По английскому праву, все преступления против чести распа­даются на две категории: на устное шельмование (slander)[18] и пись­менное шельмование (libel). Потерпевший от письменного шель­мования, или ляйбля, может добиваться наказания виновного в гражданском порядке, в уголовном, в следственном и одновре­менно может возбудить уголовное обвинение и гражданский иск. По замечанию Оджерса, самому жалобщику предоставлено на выбор, отыскивать ли покрытие убытков от клеветы или домо­гаться наказания клеветника. Но в настоящее время (акт 1888 г.) большинство дел о ляйбле направляется в гражданском порядке. Они подлежат исключительно компетенции Высшего Суда с при­сяжными и лишь с согласия сторон или по распоряжению Высше­го Суда допускается перенесение дела в Гражданский Суд граф­ства. Участие присяжных в делах этого рода чисто факультативное: если ни одна из заинтересованных сторон не просит о назначении присяжных, то дело разбирается единолично судьей.

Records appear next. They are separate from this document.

-- ==== Sys2Proof/Machine/Journal.lean ====
section
/-! DEFINITION. The journal as the sector map shows it: marks, the ring, the ahead run, retained entries, the audit mark and
journal space (R116 to R121, R131, R133). -/

namespace Sys2Proof.Machine

/-! ## Marks (R119, R215) -/

/-- The byte that programs a mark over a blank one: the bits it clears are 0. -/
def markPattern : Mark → Byte
  | .blank => 0xFF#8
  | .started => 0x7F#8
  | .complete => 0x3F#8
  | .printed => 0x1F#8
  | .torn => 0x6F#8
  | .audited => 0x77#8
  | .badPattern => 0x00#8

/-- Whether a status byte carries the bits of a mark: all that the mark clears are cleared in it. -/
def carries (b : Byte) (m : Mark) : Bool := b ||| markPattern m == markPattern m

/-- What a status byte reads as (R119): the most advanced mark whose bits it carries. -/
def readMark (b : Byte) : Mark :=
  if b = 0xFF#8 then .blank
  else if b = 0x00#8 then .badPattern
  else if carries b .audited then .audited
  else if carries b .torn then .torn
  else if carries b .printed then .printed
  else if carries b .complete then .complete
  else .started

/-- The address of an entry's first byte, its status byte. -/
def entryAddr (sector slot : Nat) : Nat := 4096 * sector + 256 * slot

/-! ## The sector map (R116) -/

/-- One record of the sector map. -/
def State.sector (s : State) (i : Nat) : Sector := s.sectors.getD i Sector.unchecked

/-- Change one record of the sector map. -/
def State.updSector (s : State) (i : Nat) (f : Sector → Sector) : State :=
  { s with sectors := s.sectors.set i (f (s.sector i)) }

/-- The map's copy of a slot's mark. -/
def State.slotMark (s : State) (i slot : Nat) : Mark := (s.sector i).marks.getD slot .blank

/-- Set the map's copy of a slot's mark. -/
def State.setSlotMark (s : State) (i slot : Nat) (m : Mark) : State :=
  s.updSector i (fun c => { c with marks := c.marks.set slot m })

/-- A sector that holds entries the ports can see. -/
def holdsEntries (c : Sector) : Bool := c.state == .filling || c.state == .full

/-- The head commit whose STARTED mark has been programmed: its entry is retained (R116). -/
def State.inProgress (s : State) : Option Head :=
  s.head.filter (fun h => h.step == .body || h.step == .complete)

/-- How many slots of a sector hold retained entries. -/
def State.extent (s : State) (i : Nat) : Nat :=
  if holdsEntries (s.sector i) then
    (s.sector i).used + (match s.inProgress with | some h => if h.sector = i then 1 else 0 | none => 0)
  else 0

/-- The sector indexes in order. -/
def sectorIndexes : List Nat := List.range 32

/-- The lowest of some numbers. -/
def minOf : List Nat → Option Nat
  | [] => none
  | n :: ns => some (ns.foldl min n)

/-- The highest of some numbers. -/
def maxOf : List Nat → Option Nat
  | [] => none
  | n :: ns => some (ns.foldl max n)

/-- The oldest retained receipt number. -/
def State.oldest (s : State) : Option Nat :=
  minOf (sectorIndexes.filterMap fun i => if 0 < s.extent i then (s.sector i).first else none)

/-- The newest retained receipt number. -/
def State.newest (s : State) : Option Nat :=
  maxOf (sectorIndexes.filterMap fun i =>
    if 0 < s.extent i then (s.sector i).first.map (· + s.extent i - 1) else none)

/-- The newest retained entry whose slot's programming has ended: COMPLETE, TORN or a later mark (R138). -/
def State.newestDone (s : State) : Option Nat :=
  maxOf (sectorIndexes.filterMap fun i =>
    let c := s.sector i
    if holdsEntries c && 0 < c.used then c.first.map (· + c.used - 1) else none)

/-- Whether a receipt number falls in a sector's range (R117). -/
def inSector (c : Sector) (n : Nat) : Bool :=
  holdsEntries c && (match c.first with | some f => f ≤ n && n ≤ f + 15 | none => false)

/-- The slot of a sector that retains a receipt number (R117). -/
def State.slotIn (s : State) (n i : Nat) : Option Nat :=
  let slot := n - (s.sector i).first.getD 0
  if inSector (s.sector i) n && slot < s.extent i then some slot else none

/-- The places, sector and slot, of every retained entry that carries a receipt number. R120 gives each number one entry; a number
that R141 case 4 guesses can be another sector's too, and the places then stand in the order of the sector indexes (log 62). -/
def State.places (s : State) (n : Nat) : List (Nat × Nat) :=
  sectorIndexes.filterMap (fun i => (s.slotIn n i).map (fun slot => (i, slot)))

/-- Look a receipt number up in the map: its sector and slot when it is retained (R117). Of several entries that carry the number it
is the one in the sector of the lowest index (log 62). -/
def State.lookup (s : State) (n : Nat) : Option (Nat × Nat) := (s.places n).head?

/-- The place of the first retained entry of a number that does not carry AUDITED. -/
def State.unaudited (s : State) (n : Nat) : Option (Nat × Nat) :=
  (s.places n).find? (fun x => s.slotMark x.1 x.2 != .audited)

/-- The mark of a retained entry in the map. -/
def State.entryMark (s : State) (n : Nat) : Option Mark := (s.lookup n).map (fun (i, slot) => s.slotMark i slot)

/-- The 256 bytes of a place in the region. -/
def State.entryBytes (s : State) (i slot : Nat) : List Byte := memBytes s.journal (entryAddr i slot) 256

/-- Program one status byte with a mark and read it back: the new state, its map copy untouched, and the byte as it reads. -/
def State.programMark (s : State) (i slot : Nat) (m : Mark) (c : Cells) : State × Byte :=
  let j := memProgram s.journal (entryAddr i slot) [markPattern m] c.stuck c.lost
  ({ s with journal := j }, memRead j (entryAddr i slot))

/-! ## The ring (R116, R117, R131) -/

/-- The current sector (R117). -/
def State.current (s : State) : Option Nat :=
  match sectorIndexes.find? (fun i => (s.sector i).state == .filling) with
  | some i => some i
  | none =>
    match s.newest with
    | none => none
    | some n => (s.lookup n).map Prod.fst

/-- The sectors met walking the ring forward from the current sector, or from sector 0 inclusive when there is none, BAD sectors
passed over. -/
def State.ringAhead (s : State) : List Nat :=
  ((match s.current with
    | some c => (List.range 31).map (fun k => (c + 1 + k) % 32)
    | none => sectorIndexes)).filter (fun i => (s.sector i).state != SectorState.bad)

/-- A sector that belongs to the ahead run when it is reached. -/
def aheadState (c : Sector) : Bool := c.state == .erased || c.state == .erasing

/-- The ahead run (R117). -/
def State.aheadRun (s : State) : List Nat := s.ringAhead.takeWhile (fun i => aheadState (s.sector i))

/-- The candidate of erase-ahead (R131). -/
def State.candidate (s : State) : Option Nat :=
  if 2 ≤ s.aheadRun.length || s.engine.erase.isSome then none
  else (s.ringAhead.dropWhile (fun i => aheadState (s.sector i))).head?

/-- Whether an open stream's position lies in a sector: the sector that holds the entry numbered by it (R131, R139). -/
def State.streamIn (s : State) (i : Nat) : Bool :=
  allPorts.any (fun p => ((s.port p).stream.bind s.lookup).any (fun x => x.1 == i))

/-- The conditions under which the candidate's erase may start (R131). -/
def State.erasable (s : State) (i : Nat) : Bool :=
  ((s.sector i).state == .full || (s.sector i).state == .blankUnchecked) &&
  (s.sector i).marks.all (fun m => m == .blank || m == .audited) && !s.streamIn i

/-! ## The audit mark and journal space (R121, R133) -/

/-- The retained receipt numbers in order, the oldest first; a number in a gap of the arc is none of them. -/
def State.retainedNumbers (s : State) : List Nat :=
  match s.oldest, s.newest with
  | some o, some n => ((List.range (n + 1 - o)).map (o + ·)).filter (fun k => (s.lookup k).isSome)
  | _, _ => []

/-- The places of the retained entries in receipt order, each with its number; those of one number in the order of `places`. -/
def State.retainedEntries (s : State) : List (Nat × Nat × Nat) :=
  s.retainedNumbers.flatMap (fun n => (s.places n).map (fun x => (n, x)))

/-- The audit mark, derived from the map (R121, log 12): one below the oldest retained entry that is not AUDITED, the newest
retained number when every one is, and one below the counter when nothing is retained. -/
def State.auditMark (s : State) : Nat :=
  match s.newest with
  | some n => ((s.retainedNumbers.find? (fun k => (s.unaudited k).isSome)).map (· - 1)).getD n
  | none => s.counter - 1

/-- The free slots of the FILLING sector; 0 without one. -/
def State.fillingFree (s : State) : Nat :=
  match s.sectors.find? (fun c => c.state == .filling) with
  | some c => 16 - c.used
  | none => 0

/-- Journal space (R133). -/
def State.space (s : State) : Int :=
  if s.exhausted then 0 else (s.fillingFree : Int) + 16 * s.aheadRun.length - s.commitQueue.length

/-- An evaluation of journal space with its low flag and JOURNAL_LOW notice (R133). -/
def evalSpace (s : State) : State :=
  if s.space < 32 then
    (if s.lowFlag then s
      else broadcast ⟨.journalLow, none, beInt 2 s.space, s.clock⟩ { s with lowFlag := true })
  else { s with lowFlag := false }

end Sys2Proof.Machine
end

Гражданская ответственность за шельмование падает на всех лиц, причастных к напечатанию и распространению инкриминируемой статьи, на­чиная от издателя газеты и кончая разносчиком ее. При этом вла­делец газеты признается ответственным даже за ошибку корректора.

Основным принципом английского права считается возмож­ность оглашения всего объективно правильного. Если же кто-либо опубликовывает сведения, порочащие кого-либо, то безусловная безответственность имеет место, когда опорочение произошло во время парламентской речи, в речах судьи, адвоката и свидетелей по делу, в сообщениях военных и морских властей и высших пра­вительственных чиновников по делам их ведомств. При наличнос­ти добросовестности, беспристрастия и сдержанности, а также при отсутствии умышленного преувеличения допускается еще неко­торая неточность сведений, сообщаемых частными лицами при обсуждении вопросов общественной важности и мероприятий пра­вительства; при аттестации прислуги и арендаторов; при конфи­денциальных сообщениях между супругами, адвокатами, клиента­ми, врачами и т.д.; при обмене сведениями между кредиторами одного должника, учителей одной школы, служащих в одном уч­реждении и т.д. По общему правилу, тяжесть доказательства истинности опубликованного падает на обвиняемого. Жалобщик же обязан доказать наличность умысла со стороны клеветника. Налич­ность общественного интереса в опубликованном материале оп­ределяется исключительно судьей, а размер убытков — присяжны­ми. Убытки назначаются по действительному подсчету, если, по об­стоятельствам дела, таковой подсчет возможен; исключительно с целью формального удовлетворения истца, по нравственным сооб­ражениям не заслуживающего судебной защиты, при этом назна­чаемое вознаграждение определяется в одну копейку[19]; наконец, иногда к убыткам в скрытом виде присоединяется штрафная сумма.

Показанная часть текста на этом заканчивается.